* [TASK GOAL]
Please give back, word for word, only the lines starting at the one containing "d.factoryOk := rfl" and ending at the one containing "d.polMs := rfl" within the material below.

--- EXERCISE INPUTS Enclosed Below ---

/-- The commands of in-service operations, the monitor, self-tests and uploads complete (R535, R536, R537, R540, R541, R543, R544, R545). -/
def Obligations.ServiceRowsComplete : Prop :=
  ∀ s : State,
    (∀ (t : Nat), s.dev.live = true → exec (.opAnswer t) s = .next { s with dev := (s.dev.reach t).opAnswer }) ∧
    (∀ (t : Nat) (kind : BitVec 4) (target : BitVec 8), s.dev.live = true → exec (.opStart t kind target) s = .next { s with dev := (s.dev.reach t).opStart kind.toNat target.toNat }) ∧
    (∀ (t : Nat) (img : Option (BitVec 16)), s.dev.live = true → exec (.fwCheckDone t img) s = .next { s with dev := (s.dev.reach t).fwCheckDone (img.map BitVec.toNat) }) ∧
    (∀ (t : Nat), s.dev.live = true → exec (.fwSwitchPrepare t) s = .next { s with dev := (s.dev.reach t).fwPrepare }) ∧
    (∀ (t : Nat) (n : Fin 144) (ok : Bool), s.dev.live = true → exec (.reeqDone t n ok) s = .next { s with dev := (s.dev.reach t).reeqDone n ok }) ∧
    (∀ (t : Nat) (overrun : Bool), s.dev.live = true → exec (.lanePolicyRun t overrun) s = .next { s with dev := (s.dev.reach t).lanePolicy overrun }) ∧
    (∀ (t : Nat), s.dev.live = true → exec (.ururiHelp t) s = .next { s with dev := (fun d => d.ururi fun d => d.say ururiNames 0) (s.dev.reach t) }) ∧
    (∀ (t : Nat), s.dev.live = true → exec (.ururiId t) s = .next (State.settle { s with dev := (fun al d => d.ururi (Dev.ururiId al)) s.alc (s.dev.reach t) })) ∧
    (∀ (t : Nat) (n : Option Nat), s.dev.live = true → exec (.ururiLevel t n) s = .next { s with dev := (fun d => d.ururi fun d => d.ururiLevel n) (s.dev.reach t) }) ∧
    (∀ (t n : Nat), s.dev.live = true → exec (.ururiBaud t n) s = .next { s with dev := (fun d => d.ururi fun d => d.ururiBaud n) (s.dev.reach t) }) ∧
    (∀ (t : Nat) (a : BitVec 26) (count : Nat), s.dev.live = true → exec (.ururiRd t a count) s = .next (State.settle { s with dev := (fun al d => d.ururi fun d => d.ururiRd al a.toNat count) s.alc (s.dev.reach t) })) ∧
    (∀ (t : Nat) (a : BitVec 26) (v : Word), s.dev.live = true → exec (.ururiWr t a v) s = .next (State.settle { s with dev := (fun al d => d.ururi fun d => d.ururiWr al a.toNat v 0xFFFFFFFF) s.alc (s.dev.reach t) })) ∧
    (∀ (t : Nat) (a : BitVec 26) (m v : Word), s.dev.live = true → exec (.ururiWm t a m v) s = .next (State.settle { s with dev := (fun al d => d.ururi fun d => d.ururiWr al a.toNat v m) s.alc (s.dev.reach t) })) ∧
    (∀ (t : Nat) (page : BitVec 26) (first : Word) (count : Nat), s.dev.live = true → exec (.ururiInd t page first count) s = .next (State.settle { s with dev := (fun al d => d.ururi fun d => d.ururiInd al page.toNat first count) s.alc (s.dev.reach t) })) ∧
    (∀ (t : Nat) (page : BitVec 26) (first v : Word), s.dev.live = true → exec (.ururiIndw t page first v) s = .next (State.settle { s with dev := (fun al d => d.ururi fun d => d.ururiIndw al page.toNat first v) s.alc (s.dev.reach t) })) ∧
    (∀ (t : Nat) (page : BitVec 26) (item : BitVec 8) (ws : Option Mbx4), s.dev.live = true → exec (.ururiMbx t page item ws) s = .next (State.settle { s with dev := (fun al d => d.ururiFull fun d => d.ururiMbx al page.toNat item.toNat ws) s.alc (s.dev.reach t) })) ∧
    (∀ (t : Nat) (raw : Bool), s.dev.live = true → exec (.ururiEvt t raw) s = .next (State.settle { s with dev := (fun al d => d.ururiFull fun d => d.ururiEvt al raw) s.alc (s.dev.reach t) })) ∧
    (∀ (t : Nat), s.dev.live = true → exec (.ururiSnap t) s = .next { s with dev := (fun d => d.ururiFull fun d => (d.snapshot false).say [] 0) (s.dev.reach t) }) ∧
    (∀ (t : Nat) (readm : Bool), s.dev.live = true → exec (.ururiAdm t readm) s = .next { s with dev := (fun d => d.ururiFull fun d => d.ururiAdm readm) (s.dev.reach t) }) ∧
    (∀ (t : Nat), s.dev.live = true → exec (.testReg t) s = .next { s with dev := (fun d => d.ururiFull fun d => d.ururiTest 1 0 0) (s.dev.reach t) }) ∧
    (∀ (t : Nat), s.dev.live = true → exec (.testClock t) s = .next { s with dev := (fun d => d.ururiFull fun d => d.ururiTest 2 0 0) (s.dev.reach t) }) ∧
    (∀ (t : Nat), s.dev.live = true → exec (.testFlash t) s = .next { s with dev := (fun d => d.ururiFull fun d => d.ururiTest 3 0 0) (s.dev.reach t) }) ∧
    (∀ (t : Nat), s.dev.live = true → exec (.testCrc t) s = .next { s with dev := (fun d => d.ururiFull fun d => d.ururiTest 4 0 1) (s.dev.reach t) }) ∧
    (∀ (t : Nat), s.dev.live = true → exec (.testSram t) s = .next { s with dev := (fun d => d.ururiFull fun d => d.ururiTest 5 0 2) (s.dev.reach t) }) ∧
    (∀ (t : Nat) (n : Fin 144), s.dev.live = true → exec (.testLane t n) s = .next { s with dev := (fun d => d.ururiFull fun d => d.ururiTest 6 n 2) (s.dev.reach t) }) ∧
    (∀ (t : Nat) (pc : Fin 64), s.dev.live = true → exec (.testHbm t pc) s = .next { s with dev := (fun d => d.ururiFull fun d => d.ururiTest 7 pc 2) (s.dev.reach t) }) ∧
    (∀ (t errors : Nat), s.dev.live = true → exec (.testComplete t errors) s = .next { s with dev := (s.dev.reach t).testEnds errors }) ∧
    (∀ (t : Nat) (region : Fin 4), s.dev.live = true → exec (.ururiLoad t region) s = .next { s with dev := (fun d => d.ururi fun d => d.ururiLoad region) (s.dev.reach t) }) ∧
    (∀ (t : Nat) (b : Option XBlock) (sigOk : Bool), s.dev.live = true → exec (.xmodemBlock t b sigOk) s = .next { s with dev := (fun d => d.ururi fun d => d.xmodemBlock b sigOk) (s.dev.reach t) }) ∧
    (∀ (t : Nat), s.dev.live = true → exec (.loadTimeout t) s = .next { s with dev := (s.dev.reach t).loadTimeout }) ∧
    (∀ (t : Nat), s.dev.live = true → exec (.ururiIdleTimeout t) s = .next { s with dev := (s.dev.reach t).ururiIdle })
end

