-- ==== Sys2Proof/Laws/State.lean ====
section
/-! SUPPORT. What each update of the module leaves as it was: one lemma for each field and update. -/

namespace Sys2Proof.Machine

variable (d : Dev)

/-! ## `at` -/

@[simp] theorem Dev.at_seed (t : Nat) : (d.at t).seed = d.seed := rfl
@[simp] theorem Dev.at_h48 (t : Nat) : (d.at t).h48 = d.h48 := rfl
@[simp] theorem Dev.at_serial (t : Nat) : (d.at t).serial = d.serial := rfl
@[simp] theorem Dev.at_baseMac (t : Nat) : (d.at t).baseMac = d.baseMac := rfl
@[simp] theorem Dev.at_factoryOk (t : Nat) : (d.at t).factoryOk = d.factoryOk := rfl
@[simp] theorem Dev.at_fenceLog (t : Nat) : (d.at t).fenceLog = d.fenceLog := rfl
@[simp] theorem Dev.at_struck (t : Nat) : (d.at t).struck = d.struck := rfl
@[simp] theorem Dev.at_regs (t : Nat) : (d.at t).regs = d.regs := rfl
@[simp] theorem Dev.at_out (t : Nat) : (d.at t).out = d.out := rfl
@[simp] theorem Dev.at_first (t : Nat) : (d.at t).first = d.first := rfl
@[simp] theorem Dev.at_msTick (t : Nat) : (d.at t).msTick = d.msTick := rfl
@[simp] theorem Dev.at_commit (t : Nat) : (d.at t).commit = d.commit := rfl
@[simp] theorem Dev.at_dry (t : Nat) : (d.at t).dry = d.dry := rfl
@[simp] theorem Dev.at_answer (t : Nat) : (d.at t).answer = d.answer := rfl
@[simp] theorem Dev.at_answerIn (t : Nat) : (d.at t).answerIn = d.answerIn := rfl
@[simp] theorem Dev.at_report (t : Nat) : (d.at t).report = d.report := rfl
@[simp] theorem Dev.at_reReport (t : Nat) : (d.at t).reReport = d.reReport := rfl
@[simp] theorem Dev.at_readmit (t : Nat) : (d.at t).readmit = d.readmit := rfl
@[simp] theorem Dev.at_shed (t : Nat) : (d.at t).shed = d.shed := rfl
@[simp] theorem Dev.at_galLost (t : Nat) : (d.at t).galLost = d.galLost := rfl
@[simp] theorem Dev.at_canvases (t : Nat) : (d.at t).canvases = d.canvases := rfl
@[simp] theorem Dev.at_layers (t : Nat) : (d.at t).layers = d.layers := rfl
@[simp] theorem Dev.at_halls (t : Nat) : (d.at t).halls = d.halls := rfl
@[simp] theorem Dev.at_gal (t : Nat) : (d.at t).gal = d.gal := rfl
@[simp] theorem Dev.at_wbRows (t : Nat) : (d.at t).wbRows = d.wbRows := rfl
@[simp] theorem Dev.at_wins (t : Nat) : (d.at t).wins = d.wins := rfl
@[simp] theorem Dev.at_lanes (t : Nat) : (d.at t).lanes = d.lanes := rfl
@[simp] theorem Dev.at_laneQ (t : Nat) : (d.at t).laneQ = d.laneQ := rfl
@[simp] theorem Dev.at_hostQ (t : Nat) : (d.at t).hostQ = d.hostQ := rfl
@[simp] theorem Dev.at_policers (t : Nat) : (d.at t).policers = d.policers := rfl
@[simp] theorem Dev.at_shapers (t : Nat) : (d.at t).shapers = d.shapers := rfl
@[simp] theorem Dev.at_samplers (t : Nat) : (d.at t).samplers = d.samplers := rfl
@[simp] theorem Dev.at_polMs (t : Nat) : (d.at t).polMs = d.polMs := rfl
@[simp] theorem Dev.at_ptp (t : Nat) : (d.at t).ptp = d.ptp := rfl
@[simp] theorem Dev.at_slave (t : Nat) : (d.at t).slave = d.slave := rfl
@[simp] theorem Dev.at_recvs (t : Nat) : (d.at t).recvs = d.recvs := rfl
@[simp] theorem Dev.at_sessions (t : Nat) : (d.at t).sessions = d.sessions := rfl
@[simp] theorem Dev.at_challenges (t : Nat) : (d.at t).challenges = d.challenges := rfl
@[simp] theorem Dev.at_keys (t : Nat) : (d.at t).keys = d.keys := rfl
@[simp] theorem Dev.at_keyStage (t : Nat) : (d.at t).keyStage = d.keyStage := rfl
@[simp] theorem Dev.at_bulk (t : Nat) : (d.at t).bulk = d.bulk := rfl
@[simp] theorem Dev.at_pulse (t : Nat) : (d.at t).pulse = d.pulse := rfl
@[simp] theorem Dev.at_pulseOn (t : Nat) : (d.at t).pulseOn = d.pulseOn := rfl
@[simp] theorem Dev.at_snapTick (t : Nat) : (d.at t).snapTick = d.snapTick := rfl
@[simp] theorem Dev.at_snapCanvas (t : Nat) : (d.at t).snapCanvas = d.snapCanvas := rfl
@[simp] theorem Dev.at_snapFrom (t : Nat) : (d.at t).snapFrom = d.snapFrom := rfl
@[simp] theorem Dev.at_hbm (t : Nat) : (d.at t).hbm = d.hbm := rfl
@[simp] theorem Dev.at_bad (t : Nat) : (d.at t).bad = d.bad := rfl
@[simp] theorem Dev.at_pcq (t : Nat) : (d.at t).pcq = d.pcq := rfl
@[simp] theorem Dev.at_migr (t : Nat) : (d.at t).migr = d.migr := rfl
@[simp] theorem Dev.at_journal (t : Nat) : (d.at t).journal = d.journal := rfl
@[simp] theorem Dev.at_eccLast (t : Nat) : (d.at t).eccLast = d.eccLast := rfl
@[simp] theorem Dev.at_classB (t : Nat) : (d.at t).classB = d.classB := rfl
@[simp] theorem Dev.at_heldB (t : Nat) : (d.at t).heldB = d.heldB := rfl
@[simp] theorem Dev.at_owed (t : Nat) : (d.at t).owed = d.owed := rfl
@[simp] theorem Dev.at_scrub (t : Nat) : (d.at t).scrub = d.scrub := rfl
@[simp] theorem Dev.at_ceTimes (t : Nat) : (d.at t).ceTimes = d.ceTimes := rfl
@[simp] theorem Dev.at_meets (t : Nat) : (d.at t).meets = d.meets := rfl
@[simp] theorem Dev.at_policyMet (t : Nat) : (d.at t).policyMet = d.policyMet := rfl
@[simp] theorem Dev.at_ueSeen (t : Nat) : (d.at t).ueSeen = d.ueSeen := rfl
@[simp] theorem Dev.at_leaves (t : Nat) : (d.at t).leaves = d.leaves := rfl
@[simp] theorem Dev.at_wcache (t : Nat) : (d.at t).wcache = d.wcache := rfl
@[simp] theorem Dev.at_walks (t : Nat) : (d.at t).walks = d.walks := rfl
@[simp] theorem Dev.at_ingest (t : Nat) : (d.at t).ingest = d.ingest := rfl
@[simp] theorem Dev.at_faults (t : Nat) : (d.at t).faults = d.faults := rfl
@[simp] theorem Dev.at_lostOpen (t : Nat) : (d.at t).lostOpen = d.lostOpen := rfl
@[simp] theorem Dev.at_invAt (t : Nat) : (d.at t).invAt = d.invAt := rfl
@[simp] theorem Dev.at_casc (t : Nat) : (d.at t).casc = d.casc := rfl
@[simp] theorem Dev.at_chans (t : Nat) : (d.at t).chans = d.chans := rfl
@[simp] theorem Dev.at_starts (t : Nat) : (d.at t).starts = d.starts := rfl
@[simp] theorem Dev.at_serving (t : Nat) : (d.at t).serving = d.serving := rfl
@[simp] theorem Dev.at_cus (t : Nat) : (d.at t).cus = d.cus := rfl
@[simp] theorem Dev.at_clk (t : Nat) : (d.at t).clk = d.clk := rfl
@[simp] theorem Dev.at_pwr (t : Nat) : (d.at t).pwr = d.pwr := rfl
@[simp] theorem Dev.at_stw (t : Nat) : (d.at t).stw = d.stw := rfl
@[simp] theorem Dev.at_alcq (t : Nat) : (d.at t).alcq = d.alcq := rfl
@[simp] theorem Dev.at_alcSeen (t : Nat) : (d.at t).alcSeen = d.alcSeen := rfl
@[simp] theorem Dev.at_alcFind (t : Nat) : (d.at t).alcFind = d.alcFind := rfl
@[simp] theorem Dev.at_alcOn (t : Nat) : (d.at t).alcOn = d.alcOn := rfl
@[simp] theorem Dev.at_otSeen (t : Nat) : (d.at t).otSeen = d.otSeen := rfl
@[simp] theorem Dev.at_sealOpen (t : Nat) : (d.at t).sealOpen = d.sealOpen := rfl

--- End of Enclosed EXERCISE INPUTS ---

* [RESULT OF THE TASK]
@[simp] theorem Dev.at_factoryOk (t : Nat) : (d.at t).factoryOk = d.factoryOk := rfl
@[simp] theorem Dev.at_fenceLog (t : Nat) : (d.at t).fenceLog = d.fenceLog := rfl
@[simp] theorem Dev.at_struck (t : Nat) : (d.at t).struck = d.struck := rfl
@[simp] theorem Dev.at_regs (t : Nat) : (d.at t).regs = d.regs := rfl
@[simp] theorem Dev.at_out (t : Nat) : (d.at t).out = d.out := rfl
@[simp] theorem Dev.at_first (t : Nat) : (d.at t).first = d.first := rfl
@[simp] theorem Dev.at_msTick (t : Nat) : (d.at t).msTick = d.msTick := rfl
@[simp] theorem Dev.at_commit (t : Nat) : (d.at t).commit = d.commit := rfl
@[simp] theorem Dev.at_dry (t : Nat) : (d.at t).dry = d.dry := rfl
@[simp] theorem Dev.at_answer (t : Nat) : (d.at t).answer = d.answer := rfl
@[simp] theorem Dev.at_answerIn (t : Nat) : (d.at t).answerIn = d.answerIn := rfl
@[simp] theorem Dev.at_report (t : Nat) : (d.at t).report = d.report := rfl
@[simp] theorem Dev.at_reReport (t : Nat) : (d.at t).reReport = d.reReport := rfl
@[simp] theorem Dev.at_readmit (t : Nat) : (d.at t).readmit = d.readmit := rfl
@[simp] theorem Dev.at_shed (t : Nat) : (d.at t).shed = d.shed := rfl
@[simp] theorem Dev.at_galLost (t : Nat) : (d.at t).galLost = d.galLost := rfl
@[simp] theorem Dev.at_canvases (t : Nat) : (d.at t).canvases = d.canvases := rfl
@[simp] theorem Dev.at_layers (t : Nat) : (d.at t).layers = d.layers := rfl
@[simp] theorem Dev.at_halls (t : Nat) : (d.at t).halls = d.halls := rfl
@[simp] theorem Dev.at_gal (t : Nat) : (d.at t).gal = d.gal := rfl
@[simp] theorem Dev.at_wbRows (t : Nat) : (d.at t).wbRows = d.wbRows := rfl
@[simp] theorem Dev.at_wins (t : Nat) : (d.at t).wins = d.wins := rfl
@[simp] theorem Dev.at_lanes (t : Nat) : (d.at t).lanes = d.lanes := rfl
@[simp] theorem Dev.at_laneQ (t : Nat) : (d.at t).laneQ = d.laneQ := rfl
@[simp] theorem Dev.at_hostQ (t : Nat) : (d.at t).hostQ = d.hostQ := rfl
@[simp] theorem Dev.at_policers (t : Nat) : (d.at t).policers = d.policers := rfl
@[simp] theorem Dev.at_shapers (t : Nat) : (d.at t).shapers = d.shapers := rfl
@[simp] theorem Dev.at_samplers (t : Nat) : (d.at t).samplers = d.samplers := rfl
@[simp] theorem Dev.at_polMs (t : Nat) : (d.at t).polMs = d.polMs := rfl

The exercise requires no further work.